→ Aim of the exercise: Bring together copies of the lines in the data below that contain the word "hardReset".
Entries provided section start
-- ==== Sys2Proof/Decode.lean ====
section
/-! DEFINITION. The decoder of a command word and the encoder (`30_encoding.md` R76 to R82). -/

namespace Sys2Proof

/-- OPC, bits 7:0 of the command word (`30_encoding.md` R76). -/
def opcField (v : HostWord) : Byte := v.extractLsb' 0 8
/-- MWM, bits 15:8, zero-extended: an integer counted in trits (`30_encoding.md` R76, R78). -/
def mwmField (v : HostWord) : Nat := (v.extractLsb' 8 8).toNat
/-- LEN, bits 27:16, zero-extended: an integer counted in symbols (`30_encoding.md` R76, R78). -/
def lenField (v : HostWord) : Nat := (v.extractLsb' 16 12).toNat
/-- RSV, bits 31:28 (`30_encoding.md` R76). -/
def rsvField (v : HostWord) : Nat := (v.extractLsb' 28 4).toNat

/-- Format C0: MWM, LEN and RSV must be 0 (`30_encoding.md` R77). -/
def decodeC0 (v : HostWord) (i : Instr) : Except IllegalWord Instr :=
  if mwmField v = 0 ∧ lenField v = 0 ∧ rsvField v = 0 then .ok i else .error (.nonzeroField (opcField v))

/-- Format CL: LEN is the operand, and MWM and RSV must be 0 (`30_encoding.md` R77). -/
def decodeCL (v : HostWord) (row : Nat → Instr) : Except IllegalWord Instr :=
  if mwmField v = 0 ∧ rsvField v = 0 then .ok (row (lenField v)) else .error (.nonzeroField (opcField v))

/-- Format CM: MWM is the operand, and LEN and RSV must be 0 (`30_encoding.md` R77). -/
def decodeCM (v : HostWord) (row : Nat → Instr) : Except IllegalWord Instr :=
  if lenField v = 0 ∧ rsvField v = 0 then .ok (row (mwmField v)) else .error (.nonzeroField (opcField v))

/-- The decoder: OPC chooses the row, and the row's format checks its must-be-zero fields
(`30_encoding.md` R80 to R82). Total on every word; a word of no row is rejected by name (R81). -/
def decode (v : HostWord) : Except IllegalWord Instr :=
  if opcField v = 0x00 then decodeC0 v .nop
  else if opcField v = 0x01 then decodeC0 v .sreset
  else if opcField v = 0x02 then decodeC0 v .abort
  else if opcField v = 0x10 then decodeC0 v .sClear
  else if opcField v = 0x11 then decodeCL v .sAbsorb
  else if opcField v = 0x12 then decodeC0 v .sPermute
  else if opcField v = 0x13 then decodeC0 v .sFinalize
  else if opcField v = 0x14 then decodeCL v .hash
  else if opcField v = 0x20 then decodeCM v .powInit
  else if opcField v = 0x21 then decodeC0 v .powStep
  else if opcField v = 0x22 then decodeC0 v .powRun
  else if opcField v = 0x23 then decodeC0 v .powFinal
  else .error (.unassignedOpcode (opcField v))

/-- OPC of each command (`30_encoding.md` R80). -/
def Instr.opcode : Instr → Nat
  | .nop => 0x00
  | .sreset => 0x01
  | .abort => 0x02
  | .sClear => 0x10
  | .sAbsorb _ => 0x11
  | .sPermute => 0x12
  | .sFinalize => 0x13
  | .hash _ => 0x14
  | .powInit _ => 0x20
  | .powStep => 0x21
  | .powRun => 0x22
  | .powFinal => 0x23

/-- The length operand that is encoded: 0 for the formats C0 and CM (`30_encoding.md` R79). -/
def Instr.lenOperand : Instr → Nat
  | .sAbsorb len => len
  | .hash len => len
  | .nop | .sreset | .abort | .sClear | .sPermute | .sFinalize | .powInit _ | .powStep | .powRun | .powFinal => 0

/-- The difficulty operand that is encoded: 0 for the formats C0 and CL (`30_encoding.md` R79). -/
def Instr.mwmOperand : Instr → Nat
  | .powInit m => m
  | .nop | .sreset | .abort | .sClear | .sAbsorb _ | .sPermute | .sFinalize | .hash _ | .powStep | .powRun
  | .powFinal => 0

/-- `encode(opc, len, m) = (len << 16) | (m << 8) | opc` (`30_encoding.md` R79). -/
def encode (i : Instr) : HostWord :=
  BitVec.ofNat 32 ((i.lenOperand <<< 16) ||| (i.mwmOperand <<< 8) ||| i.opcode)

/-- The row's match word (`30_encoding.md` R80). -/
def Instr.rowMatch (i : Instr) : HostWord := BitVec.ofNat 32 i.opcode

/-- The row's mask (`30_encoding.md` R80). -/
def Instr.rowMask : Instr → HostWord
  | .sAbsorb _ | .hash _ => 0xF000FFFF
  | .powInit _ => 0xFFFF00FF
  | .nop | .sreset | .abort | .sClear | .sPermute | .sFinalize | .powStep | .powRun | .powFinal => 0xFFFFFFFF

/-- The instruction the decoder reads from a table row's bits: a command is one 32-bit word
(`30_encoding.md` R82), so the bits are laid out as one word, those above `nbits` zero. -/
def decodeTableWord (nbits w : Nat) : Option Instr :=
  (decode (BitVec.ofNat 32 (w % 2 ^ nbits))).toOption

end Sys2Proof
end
Entries provided section end
Entries provided section start
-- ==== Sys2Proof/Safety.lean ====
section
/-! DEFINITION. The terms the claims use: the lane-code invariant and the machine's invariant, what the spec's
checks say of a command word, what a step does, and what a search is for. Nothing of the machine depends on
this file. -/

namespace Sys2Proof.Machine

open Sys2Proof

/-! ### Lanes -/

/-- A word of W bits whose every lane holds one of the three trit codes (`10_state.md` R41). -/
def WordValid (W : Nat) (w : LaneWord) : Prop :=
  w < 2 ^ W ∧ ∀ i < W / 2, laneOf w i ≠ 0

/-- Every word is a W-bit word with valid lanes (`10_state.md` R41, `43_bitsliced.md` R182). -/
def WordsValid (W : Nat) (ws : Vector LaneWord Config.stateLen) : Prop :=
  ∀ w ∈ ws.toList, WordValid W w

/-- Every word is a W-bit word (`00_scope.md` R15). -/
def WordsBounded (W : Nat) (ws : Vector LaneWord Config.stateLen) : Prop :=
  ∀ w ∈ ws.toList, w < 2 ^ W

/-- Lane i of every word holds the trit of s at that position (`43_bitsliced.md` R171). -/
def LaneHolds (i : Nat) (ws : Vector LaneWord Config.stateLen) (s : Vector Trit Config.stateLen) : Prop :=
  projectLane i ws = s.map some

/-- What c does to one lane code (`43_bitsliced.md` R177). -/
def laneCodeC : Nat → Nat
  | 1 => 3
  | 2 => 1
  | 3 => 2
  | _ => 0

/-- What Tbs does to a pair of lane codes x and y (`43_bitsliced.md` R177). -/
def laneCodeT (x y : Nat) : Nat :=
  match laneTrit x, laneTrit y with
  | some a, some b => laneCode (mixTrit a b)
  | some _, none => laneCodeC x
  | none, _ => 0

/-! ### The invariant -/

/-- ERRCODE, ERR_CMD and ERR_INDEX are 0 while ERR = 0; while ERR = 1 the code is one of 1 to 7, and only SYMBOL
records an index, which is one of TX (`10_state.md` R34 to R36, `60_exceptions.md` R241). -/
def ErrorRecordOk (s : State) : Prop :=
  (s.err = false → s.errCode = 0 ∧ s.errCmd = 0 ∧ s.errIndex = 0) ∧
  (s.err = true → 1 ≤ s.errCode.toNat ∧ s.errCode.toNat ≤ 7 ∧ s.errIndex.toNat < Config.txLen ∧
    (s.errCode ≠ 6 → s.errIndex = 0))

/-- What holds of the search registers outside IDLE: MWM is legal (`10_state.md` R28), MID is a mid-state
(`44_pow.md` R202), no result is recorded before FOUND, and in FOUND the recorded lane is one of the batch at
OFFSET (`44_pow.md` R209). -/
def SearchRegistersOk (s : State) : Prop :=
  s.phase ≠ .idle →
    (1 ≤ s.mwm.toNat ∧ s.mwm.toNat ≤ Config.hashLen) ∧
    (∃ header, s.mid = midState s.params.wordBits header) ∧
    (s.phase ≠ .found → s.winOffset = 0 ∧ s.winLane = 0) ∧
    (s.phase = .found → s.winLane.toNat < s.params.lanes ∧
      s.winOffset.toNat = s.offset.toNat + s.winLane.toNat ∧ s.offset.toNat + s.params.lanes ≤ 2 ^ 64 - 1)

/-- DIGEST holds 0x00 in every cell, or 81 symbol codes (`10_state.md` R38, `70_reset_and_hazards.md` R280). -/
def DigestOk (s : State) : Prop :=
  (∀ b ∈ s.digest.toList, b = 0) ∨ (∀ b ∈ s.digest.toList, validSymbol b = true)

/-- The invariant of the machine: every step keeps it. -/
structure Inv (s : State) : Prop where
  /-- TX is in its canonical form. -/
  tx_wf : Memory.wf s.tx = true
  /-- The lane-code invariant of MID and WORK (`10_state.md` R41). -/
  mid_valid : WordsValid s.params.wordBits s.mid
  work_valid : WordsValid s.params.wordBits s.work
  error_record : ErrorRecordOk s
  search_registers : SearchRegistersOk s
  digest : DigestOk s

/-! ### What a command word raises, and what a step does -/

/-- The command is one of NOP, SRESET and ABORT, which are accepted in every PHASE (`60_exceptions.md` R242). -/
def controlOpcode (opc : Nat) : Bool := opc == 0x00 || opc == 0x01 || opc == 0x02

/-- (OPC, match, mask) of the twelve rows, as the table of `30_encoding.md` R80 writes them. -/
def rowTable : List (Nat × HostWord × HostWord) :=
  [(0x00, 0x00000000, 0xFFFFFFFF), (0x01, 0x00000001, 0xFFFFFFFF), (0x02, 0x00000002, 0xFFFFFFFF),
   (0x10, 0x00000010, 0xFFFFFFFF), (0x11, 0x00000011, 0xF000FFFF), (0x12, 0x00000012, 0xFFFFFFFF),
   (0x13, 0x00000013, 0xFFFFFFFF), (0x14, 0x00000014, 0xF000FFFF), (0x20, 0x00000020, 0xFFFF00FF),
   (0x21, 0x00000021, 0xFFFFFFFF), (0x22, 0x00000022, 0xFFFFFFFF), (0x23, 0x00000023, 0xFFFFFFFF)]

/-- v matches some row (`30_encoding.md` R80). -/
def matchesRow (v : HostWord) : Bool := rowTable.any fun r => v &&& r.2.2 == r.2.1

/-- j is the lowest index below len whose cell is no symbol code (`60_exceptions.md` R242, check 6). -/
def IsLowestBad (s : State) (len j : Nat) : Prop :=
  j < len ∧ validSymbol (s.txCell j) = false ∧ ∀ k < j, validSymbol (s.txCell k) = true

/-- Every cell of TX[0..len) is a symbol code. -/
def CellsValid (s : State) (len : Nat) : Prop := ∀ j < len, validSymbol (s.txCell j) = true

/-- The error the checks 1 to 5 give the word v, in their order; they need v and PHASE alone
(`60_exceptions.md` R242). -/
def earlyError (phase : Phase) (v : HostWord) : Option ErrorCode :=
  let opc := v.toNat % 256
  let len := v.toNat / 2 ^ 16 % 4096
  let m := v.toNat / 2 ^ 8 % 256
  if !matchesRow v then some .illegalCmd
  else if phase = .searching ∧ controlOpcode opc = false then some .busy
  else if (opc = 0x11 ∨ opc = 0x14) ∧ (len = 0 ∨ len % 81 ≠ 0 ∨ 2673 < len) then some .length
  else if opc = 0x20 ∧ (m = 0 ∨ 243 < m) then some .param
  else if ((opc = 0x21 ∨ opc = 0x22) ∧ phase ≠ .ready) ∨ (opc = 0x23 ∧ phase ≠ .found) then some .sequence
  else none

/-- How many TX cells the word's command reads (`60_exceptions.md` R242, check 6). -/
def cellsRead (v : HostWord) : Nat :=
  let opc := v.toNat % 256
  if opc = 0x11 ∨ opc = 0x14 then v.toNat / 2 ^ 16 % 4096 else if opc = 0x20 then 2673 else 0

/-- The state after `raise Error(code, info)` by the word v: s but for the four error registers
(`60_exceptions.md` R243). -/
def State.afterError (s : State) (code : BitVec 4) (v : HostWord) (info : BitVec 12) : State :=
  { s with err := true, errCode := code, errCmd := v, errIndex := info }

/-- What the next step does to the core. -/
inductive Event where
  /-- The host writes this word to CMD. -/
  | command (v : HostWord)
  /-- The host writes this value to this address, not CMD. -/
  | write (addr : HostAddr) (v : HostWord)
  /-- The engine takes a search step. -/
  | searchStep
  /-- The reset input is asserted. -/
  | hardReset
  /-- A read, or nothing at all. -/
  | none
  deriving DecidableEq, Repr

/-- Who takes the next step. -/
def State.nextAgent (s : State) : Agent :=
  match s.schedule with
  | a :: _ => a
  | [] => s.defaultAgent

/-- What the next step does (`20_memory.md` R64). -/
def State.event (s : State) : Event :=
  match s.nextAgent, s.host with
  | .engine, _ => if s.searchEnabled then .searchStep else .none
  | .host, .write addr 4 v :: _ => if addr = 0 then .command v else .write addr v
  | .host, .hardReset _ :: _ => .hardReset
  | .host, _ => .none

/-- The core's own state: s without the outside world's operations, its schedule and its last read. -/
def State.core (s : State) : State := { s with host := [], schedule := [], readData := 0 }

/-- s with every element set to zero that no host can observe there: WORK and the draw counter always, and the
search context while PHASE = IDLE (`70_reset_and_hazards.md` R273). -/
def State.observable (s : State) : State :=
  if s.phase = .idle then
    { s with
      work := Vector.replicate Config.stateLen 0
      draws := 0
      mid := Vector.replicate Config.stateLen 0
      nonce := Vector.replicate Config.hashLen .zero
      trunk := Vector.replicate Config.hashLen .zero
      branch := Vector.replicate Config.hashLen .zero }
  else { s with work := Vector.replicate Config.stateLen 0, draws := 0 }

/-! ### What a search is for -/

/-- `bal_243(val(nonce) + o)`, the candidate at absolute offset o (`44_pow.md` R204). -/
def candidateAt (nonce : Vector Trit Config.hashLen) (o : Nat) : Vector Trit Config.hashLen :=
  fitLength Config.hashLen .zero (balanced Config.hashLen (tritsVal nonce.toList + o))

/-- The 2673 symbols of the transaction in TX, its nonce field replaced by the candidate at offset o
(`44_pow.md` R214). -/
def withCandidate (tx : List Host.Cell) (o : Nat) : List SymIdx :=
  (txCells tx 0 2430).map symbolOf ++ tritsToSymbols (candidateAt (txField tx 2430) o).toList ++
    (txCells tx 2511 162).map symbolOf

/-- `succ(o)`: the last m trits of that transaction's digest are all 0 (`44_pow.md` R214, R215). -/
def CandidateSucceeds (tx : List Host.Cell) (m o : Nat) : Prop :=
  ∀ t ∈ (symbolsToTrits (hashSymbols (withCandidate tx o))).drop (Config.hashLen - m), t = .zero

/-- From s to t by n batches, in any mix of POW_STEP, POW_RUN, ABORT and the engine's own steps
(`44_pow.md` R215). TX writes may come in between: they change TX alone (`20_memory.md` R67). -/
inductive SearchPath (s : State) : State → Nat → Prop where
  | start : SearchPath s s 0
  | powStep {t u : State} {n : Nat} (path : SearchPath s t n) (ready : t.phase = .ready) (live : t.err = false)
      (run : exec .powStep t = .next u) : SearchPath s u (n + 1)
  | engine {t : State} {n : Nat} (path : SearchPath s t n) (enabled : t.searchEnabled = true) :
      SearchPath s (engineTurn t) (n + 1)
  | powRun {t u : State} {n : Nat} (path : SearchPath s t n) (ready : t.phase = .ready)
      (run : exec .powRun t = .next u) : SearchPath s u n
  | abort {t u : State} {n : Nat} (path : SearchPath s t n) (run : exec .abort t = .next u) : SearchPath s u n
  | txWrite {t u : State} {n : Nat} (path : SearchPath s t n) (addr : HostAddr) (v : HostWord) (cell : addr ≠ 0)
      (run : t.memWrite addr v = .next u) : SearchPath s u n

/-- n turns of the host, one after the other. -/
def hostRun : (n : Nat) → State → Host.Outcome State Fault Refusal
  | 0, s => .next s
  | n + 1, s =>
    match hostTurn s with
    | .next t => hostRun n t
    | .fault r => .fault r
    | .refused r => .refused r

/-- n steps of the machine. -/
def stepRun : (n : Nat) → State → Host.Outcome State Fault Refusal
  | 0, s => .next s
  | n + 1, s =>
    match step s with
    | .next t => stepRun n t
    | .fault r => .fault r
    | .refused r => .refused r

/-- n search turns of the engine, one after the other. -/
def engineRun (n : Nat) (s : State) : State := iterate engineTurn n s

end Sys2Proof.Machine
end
Entries provided section end
→ Answer for the task:
  | hardReset
  | .host, .hardReset _ :: _ => .hardReset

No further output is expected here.